### Your goal
Word for word, set down every line of the entries below from the line with "s.walks := rfl" to the line with "s.migrations := rfl", including both, and no other line.

Collected data:
/-! ## setStation -/

@[simp] theorem setStation_mem (s : State) (st : Nat) (x : Station) : (s.setStation st x).mem = s.mem := rfl
@[simp] theorem setStation_empties (s : State) (st : Nat) (x : Station) : (s.setStation st x).empties = s.empties := rfl
@[simp] theorem setStation_poison (s : State) (st : Nat) (x : Station) : (s.setStation st x).poison = s.poison := rfl
@[simp] theorem setStation_clusters (s : State) (st : Nat) (x : Station) : (s.setStation st x).clusters = s.clusters := rfl
@[simp] theorem setStation_dies (s : State) (st : Nat) (x : Station) : (s.setStation st x).dies = s.dies := rfl
@[simp] theorem setStation_now (s : State) (st : Nat) (x : Station) : (s.setStation st x).now = s.now := rfl
@[simp] theorem setStation_ops (s : State) (st : Nat) (x : Station) : (s.setStation st x).ops = s.ops := rfl
@[simp] theorem setStation_cur (s : State) (st : Nat) (x : Station) : (s.setStation st x).cur = s.cur := rfl
@[simp] theorem setStation_waits (s : State) (st : Nat) (x : Station) : (s.setStation st x).waits = s.waits := rfl
@[simp] theorem setStation_agenda (s : State) (st : Nat) (x : Station) : (s.setStation st x).agenda = s.agenda := rfl
@[simp] theorem setStation_schedule (s : State) (st : Nat) (x : Station) : (s.setStation st x).schedule = s.schedule := rfl
@[simp] theorem setStation_waiting (s : State) (st : Nat) (x : Station) : (s.setStation st x).waiting = s.waiting := rfl
@[simp] theorem setStation_parked (s : State) (st : Nat) (x : Station) : (s.setStation st x).parked = s.parked := rfl
@[simp] theorem setStation_behind (s : State) (st : Nat) (x : Station) : (s.setStation st x).behind = s.behind := rfl
@[simp] theorem setStation_owners (s : State) (st : Nat) (x : Station) : (s.setStation st x).owners = s.owners := rfl
@[simp] theorem setStation_tlb (s : State) (st : Nat) (x : Station) : (s.setStation st x).tlb = s.tlb := rfl
@[simp] theorem setStation_walks (s : State) (st : Nat) (x : Station) : (s.setStation st x).walks = s.walks := rfl
@[simp] theorem setStation_lines (s : State) (st : Nat) (x : Station) : (s.setStation st x).lines = s.lines := rfl
@[simp] theorem setStation_stamp (s : State) (st : Nat) (x : Station) : (s.setStation st x).stamp = s.stamp := rfl
@[simp] theorem setStation_migrations (s : State) (st : Nat) (x : Station) : (s.setStation st x).migrations = s.migrations := rfl
@[simp] theorem setStation_faultNotices (s : State) (st : Nat) (x : Station) : (s.setStation st x).faultNotices = s.faultNotices := rfl
@[simp] theorem setStation_unsentNotices (s : State) (st : Nat) (x : Station) : (s.setStation st x).unsentNotices = s.unsentNotices := rfl
@[simp] theorem setStation_noticesDue (s : State) (st : Nat) (x : Station) : (s.setStation st x).noticesDue = s.noticesDue := rfl
@[simp] theorem setStation_noticesSent (s : State) (st : Nat) (x : Station) : (s.setStation st x).noticesSent = s.noticesSent := rfl
@[simp] theorem setStation_shootdowns (s : State) (st : Nat) (x : Station) : (s.setStation st x).shootdowns = s.shootdowns := rfl
@[simp] theorem setStation_repointed (s : State) (st : Nat) (x : Station) : (s.setStation st x).repointed = s.repointed := rfl
@[simp] theorem setStation_broadcasts (s : State) (st : Nat) (x : Station) : (s.setStation st x).broadcasts = s.broadcasts := rfl
@[simp] theorem setStation_banks (s : State) (st : Nat) (x : Station) : (s.setStation st x).banks = s.banks := rfl
@[simp] theorem setStation_errOrder (s : State) (st : Nat) (x : Station) : (s.setStation st x).errOrder = s.errOrder := rfl
@[simp] theorem setStation_journal (s : State) (st : Nat) (x : Station) : (s.setStation st x).journal = s.journal := rfl
@[simp] theorem setStation_classcfg (s : State) (st : Nat) (x : Station) : (s.setStation st x).classcfg = s.classcfg := rfl
@[simp] theorem setStation_asroot (s : State) (st : Nat) (x : Station) : (s.setStation st x).asroot = s.asroot := rfl
@[simp] theorem setStation_status (s : State) (st : Nat) (x : Station) : (s.setStation st x).status = s.status := rfl
@[simp] theorem setStation_vacant (s : State) (st : Nat) (x : Station) : (s.setStation st x).vacant = s.vacant := rfl
@[simp] theorem setStation_master (s : State) (st : Nat) (x : Station) : (s.setStation st x).master = s.master := rfl
@[simp] theorem setStation_claims (s : State) (st : Nat) (x : Station) : (s.setStation st x).claims = s.claims := rfl
@[simp] theorem setStation_election (s : State) (st : Nat) (x : Station) : (s.setStation st x).election = s.election := rfl
@[simp] theorem setStation_fnmodeset (s : State) (st : Nat) (x : Station) : (s.setStation st x).fnmodeset = s.fnmodeset := rfl
@[simp] theorem setStation_fnmode (s : State) (st : Nat) (x : Station) : (s.setStation st x).fnmode = s.fnmode := rfl
@[simp] theorem setStation_notice (s : State) (st : Nat) (x : Station) : (s.setStation st x).notice = s.notice := rfl
@[simp] theorem setStation_dbgctl (s : State) (st : Nat) (x : Station) : (s.setStation st x).dbgctl = s.dbgctl := rfl
@[simp] theorem setStation_lastSeq (s : State) (st : Nat) (x : Station) : (s.setStation st x).lastSeq = s.lastSeq := rfl
@[simp] theorem setStation_cxl (s : State) (st : Nat) (x : Station) : (s.setStation st x).cxl = s.cxl := rfl
@[simp] theorem setStation_silent (s : State) (st : Nat) (x : Station) : (s.setStation st x).silent = s.silent := rfl
@[simp] theorem setStation_absent (s : State) (st : Nat) (x : Station) : (s.setStation st x).absent = s.absent := rfl
@[simp] theorem setStation_boot (s : State) (st : Nat) (x : Station) : (s.setStation st x).boot = s.boot := rfl
@[simp] theorem setStation_sram (s : State) (st : Nat) (x : Station) : (s.setStation st x).sram = s.sram := rfl
@[simp] theorem setStation_hbper (s : State) (st : Nat) (x : Station) : (s.setStation st x).hbper = s.hbper := rfl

### The completed task
@[simp] theorem setStation_walks (s : State) (st : Nat) (x : Station) : (s.setStation st x).walks = s.walks := rfl
@[simp] theorem setStation_lines (s : State) (st : Nat) (x : Station) : (s.setStation st x).lines = s.lines := rfl
@[simp] theorem setStation_stamp (s : State) (st : Nat) (x : Station) : (s.setStation st x).stamp = s.stamp := rfl
@[simp] theorem setStation_migrations (s : State) (st : Nat) (x : Station) : (s.setStation st x).migrations = s.migrations := rfl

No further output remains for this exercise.